Выбрать главу

Стендаль убежден, что «все укрепляющаяся потребность в сильных чувствах составляет характерный признак» XIX столетия. Ее не способно удовлетворить процветавшее тогда мертвое подражательство классикам XVII века, поддерживаемое верхами и насаждаемое Французской академией. Оно такой же пережиток былого, как и его придворные покровители. В памфлете «Расин и Шекспир» (1823–1825) и ряде статей Стендаль провозгласил пришествие иного искусства, созвучного изменившейся жизни. Плестись вслед за художниками прошлых веков, считает он, значит невольно лгать современникам, подсовывая им поделки, рассчитанные на вкус их предков. Ведь француз, помнивший взятие Бастилии, казнь Людовика XVI, пожар Москвы, переправу через Березину и битву при Ватерлоо, не похож на своих дедов. Мощный разворот исторических потрясений, предельный накал страстей, столкновение сильных натур — вот что он ищет и в литературе, и на театральных подмостках. И потому он может наслаждаться скорее произведением, близким к трагедиям и хроникам Шекспира, нежели камерными психологическими спектаклями в духе Расина. Однако и Шекспира следует не рабски копировать, но учиться у него создавать народные зрелища, рассчитанные на всех, а не на узкий круг королевских приближенных.

В те годы твердыни классической традиции, где окопались благонамеренные охранители-рутинеры, напористо штурмовали романтики, бывшие, впрочем, столь же благонамеренными во всем, что не касалось художественного творчества. Стендаль тоже именовал себя «романтиком». Но уточнял — «истинный»: помимо их консерватизма в политике, ему было чуждо их пристрастие к унылым плакальщикам о скорбях земных, к «роковым тайнам» и туманным излияниям; ему претили мистические поползновения одних и причудливая безудержная фантазия других. Ему была созвучна их раскованность, сердечный пыл, но он не выносил их ходульности. «Правда, горькая правда» — вот его лозунг. «Исследуем — в этом весь XIX век», и потому повествованию предстоит сделаться «зеркалом, с которым идешь по большой дороге. То оно отражает лазурь небосвода, то грязные лужи и ухабы». Стендаль думает о книгах, где «действие будет похоже на то, что ежедневно происходит на наших глазах», а герои — «такие же, как мы их ежедневно встречаем… ни более напыщенные, ни более натянутые, чем в натуре, а этим многое сказано». Для него писатель — трезвый «историк и политик», который ведет «философское», доходящее до самых глубин, исследование жизни и согласует свое воображение с «железными законами реального мира». Отыскивая ключи к человеческому поведению в распространенных нравах и обычаях, он не скользит по поверхностным броским приметам, а зарывается в душевную толщу и изнутри обследует побуждения, саму неповторимую манеру переживать, мыслить, поступать, присущую его согражданам. «От всего, что ему предшествовало, XIX век будет отличаться точным и проникновенным изображением человеческого сердца». По сути, все это принципы не столько романтизма, сколько вызревающего реализма XIX столетия.
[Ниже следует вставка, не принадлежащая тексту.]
-- ==== Sys2Proof/Machine/Ops.lean ====
section
/-! DEFINITION. The pure functions of the codec (R120, R140, R160, R180, R181) and the operations the commands share:
the command write's outcomes (R101, R104, R105), the end of a completion (R103), and reset (R220). The block has no
trap entry and no return (60_exceptions.md R205, R206): an error condition is one sticky bit. -/

namespace Sys2Proof.Machine

/-! ### The codec -/

/-- The generator `GEN = 0b10100110111` (00_scope.md R9), a wired constant (R42). -/
def gen : BitVec 11 := 0b10100110111#11

/-- `zext_15(GEN) << s` (R120); for s up to 4 its top bit is at s + 10, so nothing is lost. -/
def genShifted (s : Nat) : Code := gen.setWidth 15 <<< s

/-- One conditional subtraction of the divider: the bit inspected is the ACCUMULATOR's (R120, 90_conflicts.md C1). -/
def divStep (acc : Code) (s : Nat) : Code :=
  if acc.getLsbD (s + 10) then acc ^^^ genShifted s else acc

/-- The divider's accumulator after the steps s = 4, 3, 2, 1, 0 (R120). -/
def divAccumulator (v : Code) : Code := [4, 3, 2, 1, 0].foldl divStep v

/-- `Remainder(v)` (R120): bits 9..0 of the final accumulator. -/
def bchRemainder (v : Code) : Syndrome := (divAccumulator v).setWidth 10

/-- The literal-text divider of 93_implementation_defined.md, which tests the input's bit: NOT this hardware. No
command calls it; it stands here so that the difference of 90_conflicts.md C1 can be stated (log 16). -/
def remainderInputTap (v : Code) : Code :=
  [4, 3, 2, 1, 0].foldl (fun acc s => if v.getLsbD (s + 10) then acc ^^^ genShifted s else acc) v

/-- `Encode(m)` (42_encoder.md R140). No QR format mask is applied (R146). -/
def bchEncode (m : Message) : Code :=
  let hi : Code := m.setWidth 15 <<< 10
  hi ^^^ (bchRemainder hi).setWidth 15

/-- `Popcount(x)` by shift and mask (44_distance.md R180). -/
def popcount (x : Code) : Nat :=
  (List.range 15).foldl (fun n i => n + ((x >>> i) &&& 1#15).toNat) 0

/-- `Distance(a, b)` (R181). -/
def distance (a b : Code) : Nat := popcount (a ^^^ b)

/-- The decoder's running values (43_decoder.md R160): local to one evaluation, no state of the block (R42). -/
structure DecodeRun where
  /-- The tag: best is a Success. -/
  ok : Bool
  /-- The best message; don't-care while `ok` is false (log 15). -/
  msg : Message
  /-- The running minimum distance. -/
  minD : Nat
deriving DecidableEq, Repr

/-- `best = Failure`, `minDistance = 15` (R160, R161; the literal 15 by 90_conflicts.md C3). -/
def decodeStart : DecodeRun := { ok := false, msg := 0, minD := 15 }

/-- One candidate of the policy (R160, R161): a strictly smaller distance is a new best, an equal one makes the best a
Failure and keeps the minimum, a larger one changes nothing. -/
def decodeCandidate (r : Code) (run : DecodeRun) (m : Message) : DecodeRun :=
  let d := distance r (bchEncode m)
  if d < run.minD then { ok := true, msg := m, minD := d }
  else if d == run.minD then { run with ok := false }
  else run

/-- The candidates 0 to 31 in increasing numeric order (R161). -/
def candidates : List Message := (List.range 32).map (BitVec.ofNat 5)

/-- `Decode(r)` (R160): the tag, and the message, which means something only where the tag is true. -/
def bchDecode (r : Code) : Bool × Message :=
  let final := candidates.foldl (decodeCandidate r) decodeStart
  (final.ok, final.msg)

/-! ### The command lifecycle -/

/-- The state with its block changed by `f` and nothing else changed. -/
def State.onBlock (f : Block → Block) (s : State) : State := { s with block := f s.block }

/-- STATUS.BUSY: a command is in flight (10_state.md R26, R45). -/
def Block.busy (b : Block) : Bool := b.pendValid

/-- An illegal command write: its only effect is `STATUS.ILL <- 1` (40_control.md R104). -/
def recordIllegal (b : Block) : Block := { b with ill := true }

/-- An overrun: the command is dropped and its only effect is `STATUS.OVR <- 1` (R105). -/
def recordOverrun (b : Block) : Block := { b with ovr := true }

/-- Issue of the command with opcode `op` (R101): all three operand registers are latched, BUSY becomes 1 and DONE 0. -/
def issue (op : Opcode) (b : Block) : Block :=
  { b with
    pendOp := op
    pendA := b.opa
    pendB := b.opb
    pendMsg := b.msg
    pendValid := true
    done := false }

/-- The write of a legal computing command (R100, R107): an overrun while BUSY, else issue. -/
def issueOrDrop (op : Opcode) (b : Block) : Block :=
  if b.busy then recordOverrun b else issue op b

/-- What every completion does after its command's effect (R103): BUSY becomes 0 and DONE 1. -/
def finish (b : Block) : Block := { b with pendValid := false, done := true }

/-- `Reset()` of 70_reset_and_hazards.md R220. The other latch fields are don't-care and hold their last values
(R40, R46, U7; log 9); the platform, the agenda and the reply are no state of the block and keep theirs (log 17). -/
def Block.applyReset (b : Block) : Block :=
  { b with
    pendValid := false
    done := false
    valid := false
    dok := false
    ill := false
    ovr := false
    opa := 0
    opb := 0
    msg := 0
    result := 0 }

end Sys2Proof.Machine
end

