-- ==== Sys2Proof/Laws/PerInstr.lean ====
section
/-! SUPPORT. Statements for all instructions, one lemma per constructor. Encoding: an instruction is well formed as it
stands, its word is one of the opcode map, and its bytes decode to it (30_encoding.md R70 to R75). -/

namespace Sys2Proof.Laws.Encoding

/-- R70 to R75 for one instruction. -/
def Statement (i : Instr) : Prop :=
  i.wellFormed = true ∧ wordIsWellFormed (encodeWord i) = true ∧ decode (encode i) = .ok i ∧
    instrOfOpcode (opcodeOf i) = some i

theorem nop : Statement .nop := ⟨rfl, rfl, rfl, rfl⟩
theorem syn : Statement .syn := ⟨rfl, rfl, rfl, rfl⟩
theorem chk : Statement .chk := ⟨rfl, rfl, rfl, rfl⟩
theorem enc : Statement .enc := ⟨rfl, rfl, rfl, rfl⟩
theorem dec : Statement .dec := ⟨rfl, rfl, rfl, rfl⟩
theorem dist : Statement .dist := ⟨rfl, rfl, rfl, rfl⟩
theorem wgt : Statement .wgt := ⟨rfl, rfl, rfl, rfl⟩

end Sys2Proof.Laws.Encoding
end

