-- ==== Sys2Proof/Tests/Slice0.lean ====
section
/-! SUPPORT. The model's own tests. Expected values are the spec's: words written out from 30_encoding.md R72, the table of
42_encoder.md R145, and the vectors of 95_test_vectors.md, whose row a test's comment names. The witnesses at the end
show, for every statement with hypotheses, a concrete state that meets them. -/

namespace Sys2Proof.Tests

open Sys2Proof Sys2Proof.Machine

/-! ### Helpers -/

/-- The next state, where there is one. -/
def stateOf (o : Host.Outcome State Fault Refusal) : Option State :=
  match o with
  | .next s => some s
  | .fault _ => none
  | .refused _ => none

/-- The refusal, where there is one. -/
def refusalOf (o : Host.Outcome State Fault Refusal) : Option Refusal :=
  match o with
  | .next _ => none
  | .fault _ => none
  | .refused r => some r

/-- The reset state with turns to come, its window at BASE 64 (so that an address below it exists). -/
def ready (turns : List Turn) : State := { State.reset with platform := { baseSlot := 1 }, agenda := turns }

/-- A block with a command in flight: its opcode and its latched operands. -/
def inFlight (op : Opcode) (a b : Code) (m : Message) : Block :=
  { Block.reset with pendValid := true, pendOp := op, pendA := a, pendB := b, pendMsg := m }

/-- The completion of a command in flight, as its STATUS word and RESULT. -/
def completed (op : Opcode) (a b : Code) (m : Message) : Option (Word × Code) :=
  (stateOf (step { ready [.engine] with block := inFlight op a b m })).map fun t => (statusWord t.block, t.block.result)

/-- One write of a word at an offset: the STATUS word after it. -/
def statusAfterWrite (b : Block) (off : Nat) (v : Word) : Option Word :=
  (stateOf (step { ready [writeTurn { baseSlot := 1 } off v] with block := b })).map fun t => statusWord t.block

/-- One read at an offset: the lanes replied. -/
def readReply (b : Block) (off : Nat) : Option Reply :=
  (stateOf (step { ready [readTurn { baseSlot := 1 } off] with block := b })).map (·.reply)

/-! ### Well-formedness: each check refuses an ill-formed word -/

/-- R73: bit 4 set. -/
theorem test_rsv_refuses_bit4 : rsvIsZero 0x00000011#32 = false := by decide
/-- R73: bit 31 set. -/
theorem test_rsv_refuses_bit31 : rsvIsZero 0x80000000#32 = false := by decide
/-- R74: 0x7 and 0xF are reserved. -/
theorem test_op_refuses_reserved : opIsAssigned 0x7#32 = false ∧ opIsAssigned 0xF#32 = false := by decide
theorem test_word_wellFormed_refuses : wordIsWellFormed 0x00000017#32 = false ∧ wordIsWellFormed 0x8#32 = false := by
  decide
theorem test_word_wellFormed_accepts : wordIsWellFormed 0x00000006#32 = true := by decide

/-! ### Decoding: every constructor from its word, written out bit by bit (R70, R72) -/

theorem test_decode_nop : decodeWord 0b00000000000000000000000000000000#32 = .ok .nop := by decide
theorem test_decode_syn : decodeWord 0b00000000000000000000000000000001#32 = .ok .syn := by decide
theorem test_decode_chk : decodeWord 0b00000000000000000000000000000010#32 = .ok .chk := by decide
theorem test_decode_enc : decodeWord 0b00000000000000000000000000000011#32 = .ok .enc := by decide
theorem test_decode_dec : decodeWord 0b00000000000000000000000000000100#32 = .ok .dec := by decide
theorem test_decode_dist : decodeWord 0b00000000000000000000000000000101#32 = .ok .dist := by decide
theorem test_decode_wgt : decodeWord 0b00000000000000000000000000000110#32 = .ok .wgt := by decide
/-- L2, L3: reserved opcodes. -/
theorem test_decode_reserved : decodeWord 0x00000007#32 = .error .reservedOpcode ∧
    decodeWord 0x0000000F#32 = .error .reservedOpcode := by decide
/-- L4, L5: reserved bits, whatever OP holds. -/
theorem test_decode_rsv : decodeWord 0x00000011#32 = .error .reservedBits ∧
    decodeWord 0x80000000#32 = .error .reservedBits := by decide
/-- R53: lane 0 is the lowest byte. -/
theorem test_decode_lanes : decode [0x04#8, 0#8, 0#8, 0#8] = .ok .dec ∧
    decode [0#8, 0#8, 0#8, 0x04#8] = .error .reservedBits ∧ decode [0x04#8] = .error .notOneWord := by decide
theorem test_decode_table_word : decodeTableWord 32 5 = some .dist ∧ decodeTableWord 8 0x106 = some .wgt ∧
    decodeTableWord 32 7 = none ∧ decodeTableWord 64 (2 ^ 40 + 1) = none := by decide

/-- A table word placed by withFetchWord is issued by the first step after reset: SYN, STATUS 0x01 (L6). -/
theorem test_fetch_first_step :
    (stateOf (step (State.reset.withFetchWord 32 1))).map (fun t => (statusWord t.block, t.block.pendOp)) =
      some (0x01#32, 0x1#4) := by decide

/-! ### The codec against the spec's tables -/

/-- R145, the whole codeword table. -/
theorem test_encode_table : candidates.map (fun m => (bchEncode m).toNat) =
    [0, 1335, 2670, 3929, 4587, 5340, 7045, 7858, 9174, 9953, 10680, 11407, 12861, 14090, 14419, 15716] ++
    [17051, 18348, 18677, 19906, 21360, 22087, 22814, 23593, 24909, 25722, 27427, 28180, 28838, 30097, 31432,
      32767] := by decide

/-- 2.3: remainders. -/
theorem test_remainder_vectors :
    [0, 1, 1023, 1024, 3072, 3929, 3933, 12345, 16384, 32766, 32767, 10922, 21845, 4660].map
      (fun v => (bchRemainder (BitVec.ofNat 15 v)).toNat) =
    [0, 1, 1023, 311, 857, 0, 4, 516, 667, 1, 0, 786, 786, 991] := by decide

/-- 2.3: the accumulator after each step of 16384, which tells the accumulator tap from the input tap (C1). -/
theorem test_divider_trace_16384 :
    [[4], [4, 3], [4, 3, 2], [4, 3, 2, 1], [4, 3, 2, 1, 0]].map (fun steps => (steps.foldl divStep 16384#15).toNat) =
      [4976, 4976, 1964, 1964, 667] := by decide

/-- 93_implementation_defined.md: the literal-text variant, which no command uses. -/
theorem test_input_tap_variant : remainderInputTap 16384#15 = 4976#15 ∧
    remainderInputTap 3933#15 = 4#15 := by decide

/-- 2.5, T1 to T14: tag and message. -/
theorem test_decode_vectors :
    [3929, 3933, 0, 1, 16384, 32767, 23, 139, 3934, 20440].map (fun r => bchDecode (BitVec.ofNat 15 r)) =
      [(true, 3), (true, 3), (true, 0), (true, 0), (true, 0), (true, 31), (true, 1), (true, 16), (true, 3),
        (true, 3)] ∧
    [15, 31, 10922, 21845].map (fun r => (bchDecode (BitVec.ofNat 15 r)).1) = [false, false, false, false] := by
  decide +kernel

/-- 2.6 and S7. -/
theorem test_popcount_vectors : [5, 0, 0x7FFF, 3929, 0x2AAA, 0x4000].map (fun x => popcount (BitVec.ofNat 15 x)) =
    [2, 0, 15, 8, 7, 1] := by decide

/-! ### Commands at completion, one step each: STATUS and RESULT -/

/-- 2.3: SYN of 3933 gives RESULT 4 and VALID 0. -/
theorem test_syn_invalid : completed 0x1 3933 0 0 = some (0x02, 4) := by decide
/-- L6: SYN of 0 gives VALID 1. -/
theorem test_syn_valid : completed 0x1 0 0 0 = some (0x06, 0) := by decide
theorem test_chk_valid : completed 0x2 3929 0 0 = some (0x06, 1) := by decide
theorem test_chk_invalid : completed 0x2 3933 0 0 = some (0x02, 0) := by decide
/-- L10. -/
theorem test_enc_3 : completed 0x3 0 0 3 = some (0x02, 3929) := by decide
/-- 2.4: message 4, which the literal divider would give 5340. -/
theorem test_enc_4 : completed 0x3 0 0 4 = some (0x02, 4587) := by decide
/-- P2: 3933 decodes to Success(3), 15 to Failure. -/
theorem test_dec_success : completed 0x4 3933 0 0 = some (0x0A, 3) := by decide +kernel
theorem test_dec_failure : completed 0x4 15 0 0 = some (0x02, 0) := by decide +kernel
theorem test_dist_encoded : completed 0x5 1335 2670 0 = some (0x02, 8) := by decide
theorem test_dist_complement : completed 0x5 0x2AAA 0x5555 0 = some (0x02, 15) := by decide
theorem test_wgt_3929 : completed 0x6 3929 0x7FFF 0 = some (0x02, 8) := by decide

/-! ### The command write (2.2) -/

/-- L1. -/
theorem test_nop : statusAfterWrite Block.reset 0 0 = some 0x00 := by decide
/-- L8: NOP while busy is no overrun. -/
theorem test_nop_busy : statusAfterWrite (inFlight 0x1 0 0 0) 0 0 = some 0x01 := by decide
/-- L2 to L5. -/
theorem test_illegal : [0x7, 0xF, 0x11, 0x80000000].map (fun v => statusAfterWrite Block.reset 0 (BitVec.ofNat 32 v)) =
    [some 0x10, some 0x10, some 0x10, some 0x10] := by decide
/-- L7: DEC while SYN is in flight. -/
theorem test_overrun : statusAfterWrite (inFlight 0x1 0 0 0) 0 4 = some 0x21 := by decide
/-- L9: illegal, not overrun. -/
theorem test_illegal_busy : statusAfterWrite (inFlight 0x1 0 0 0) 0 9 = some 0x11 := by decide
/-- L12: issue clears DONE and keeps VALID. -/
theorem test_issue_clears_done : statusAfterWrite { Block.reset with done := true, valid := true } 0 3 = some 0x05 := by
  decide

/-! ### The bus (2.1) -/

/-- B1. -/
theorem test_reset_reads_zero : [0x00, 0x04, 0x08, 0x0C, 0x10, 0x14, 0x18, 0x3C].map (readReply Block.reset) =
    List.replicate 8 (some (.data [0, 0, 0, 0])) := by decide
/-- B8, B9. -/
theorem test_status_w1c :
    statusAfterWrite { Block.reset with done := true, ill := true, ovr := true } 0x04 0xFFFFFFFF = some 0x02 ∧
    statusAfterWrite { Block.reset with ill := true, ovr := true } 0x04 0x10 = some 0x20 := by decide
/-- B2, B3, B4, B13: the stored operands are masked. -/
theorem test_operand_masks :
    (writeOpa 0xFFFFFFFF#32 Block.reset).opa = 0x7FFF#15 ∧ (writeOpb 0x12348001#32 Block.reset).opb = 1#15 ∧
    (writeMsg 0xFFFFFFE3#32 Block.reset).msg = 3#5 ∧ (writeOpa 0x8000#32 Block.reset).opa = 0#15 := by decide
/-- A read of RESULT 0x0F59 is little-endian on the lanes (R53). -/
theorem test_result_lanes : readReply { Block.reset with result := 0x0F59 } 0x14 =
    some (.data [0x59, 0x0F, 0x00, 0x00]) := by decide
/-- B10, B11, B12: misaligned, byte-wide and half-wide accesses. -/
theorem test_bus_errors :
    refusalOf (step (ready [.host (.read (64 + 2) 4)])) = some (.busError 66) ∧
    refusalOf (step (ready [.host (.write 64 [0x03#8])])) = some (.busError 64) ∧
    refusalOf (step (ready [.host (.read (64 + 8) 2)])) = some (.busError 72) := by decide
/-- L11, P5: reset with DEC in flight. -/
theorem test_reset_abandons :
    (stateOf (step { ready [.reset none] with block := { inFlight 0x4 0x7FFF 0 0 with opa := 0x7FFF } })).map
      (fun t => (statusWord t.block, t.block.opa)) = some (0x00, 0) := by decide

/-! ### MSG's fields and the host notation -/

/-- R36, R37, S3: ecl M and mask d are the message 3. -/
theorem test_msg_fields : msgOfFields (eclOfLevel .m) 3 = 3#5 ∧ levelOfEcl (msgEcl 3) = .m ∧
    patternOfMask (msgMask 3) = .d := by decide
/-- R36: the codes, both ways. -/
theorem test_ecl_codes : [EclLevel.l, .m, .q, .h].map eclOfLevel = [0b01, 0b00, 0b11, 0b10] ∧
    [EclLevel.l, .m, .q, .h].map (fun e => levelOfEcl (eclOfLevel e)) = [.l, .m, .q, .h] := by decide
/-- R78: the two fields are the whole message. -/
theorem test_msg_split : ∀ m : Message, msgOfFields (msgEcl m) (msgMask m) = m := by decide
/-- R79, R80: `wr CMD, ENC` and `clrerr` as bus transactions (P1 step 2, P3). -/
theorem test_host_lines :
    (HostSyntax.Pseudo.issue .enc).expand.map (HostSyntax.HostLine.access { baseSlot := 1 } []) =
      [some (.write 64 [3, 0, 0, 0])] ∧
    HostSyntax.Pseudo.clrerr.expand.map (HostSyntax.HostLine.access { baseSlot := 1 } []) =
      [some (.write 68 [0x30, 0, 0, 0])] := by decide

/-! ### Witnesses: states that meet the hypotheses of the statements -/

/-- The window of the tests. -/
def win : Platform := { baseSlot := 1 }

/-- SYN in flight on 16384, with turns to come. -/
def busyState (turns : List Turn) : State := { ready turns with block := inFlight 0x1 0x4000 0 0 }

theorem inv_ready (turns : List Turn) : (ready turns).Inv := ⟨nofun, nofun, fun _ _ => ⟨rfl, rfl, rfl⟩⟩
theorem inv_busy (turns : List Turn) : (busyState turns).Inv := ⟨fun _ => (by decide : 1 ≤ (0x1#4).toNat ∧ (0x1#4).toNat ≤ 6), fun _ => rfl, nofun⟩

theorem witness_DecodedBytesAreExactlyTheEncoding : Instr.dec.wellFormed = true ∧
    decode [4#8, 0#8, 0#8, 0#8] = .ok .dec := by decide

theorem witness_FetchedTableWordRunsItsCommand : decodeTableWord 32 0 = some .nop ∧ decodeTableWord 32 6 = some .wgt := by
  decide

theorem witness_StepRunsTheDecodedCommand :
    (ready [.host (.write 64 [4, 0, 0, 0])]).agenda =
      .host (.write (ready [.host (.write 64 [4, 0, 0, 0])]).platform.base [4, 0, 0, 0]) :: [] ∧
    decode [4, 0, 0, 0] = .ok .dec := by decide

/-- Each clause of the read statement: every register, the last reserved slot, a misaligned read, a short one. -/
theorem witness_BusReadFollowsTheRegisterMap :
    [(0x00, 4), (0x04, 4), (0x08, 4), (0x0C, 4), (0x10, 4), (0x14, 4), (0x18, 4), (0x3C, 4), (0x3F, 4), (0x3C, 2)].all
      (fun x => decide (x.1 < 64 ∧ (ready [.host (.read (64 + x.1) x.2)]).agenda =
        .host (.read (win.base + x.1) x.2) :: [])) = true := by decide

/-- Each clause of the write statement, likewise. -/
theorem witness_BusWriteFollowsTheRegisterMap :
    [0x00, 0x04, 0x08, 0x0C, 0x10, 0x14, 0x18, 0x3C].all (fun off => decide (off < 64 ∧ off % 4 = 0 ∧
        (ready [writeTurn win off 0x30]).agenda = .host (.write (win.base + off) (lanesOf 0x30)) :: [])) = true ∧
    [(0x3F, [1, 0, 0, 0]), (0x3C, [1#8, 0])].all (fun x => decide (x.1 < 64 ∧
        ¬(x.1 % 4 = 0 ∧ x.2.length = 4))) = true := by decide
За этой платформой, опережающей мысль своей эпохи и прокладывающей плодотворные пути в будущее, — подвиг непрерывных и долгих исканий. К правде, которую Стендаль хотел высказать, он шел сквозь годы скитаний и напряженной работы; через усвоение истин, завещанных властителями дум иных поколений, и пересмотр всего, что достигнуто мастерами слова тогдашней Франции, Италии, Англии; сквозь разочаровывающие самостоятельные «прикидки» и обнадеживающее приобщение к бессмертным творениям живописи, музыки, театра; сквозь потрясения своего сердца и потрясения своего века. Последнее пятнадцатилетие жизни и трудов Стендаля — пора расцвета его так не просто и не скоро мужавшего дарования.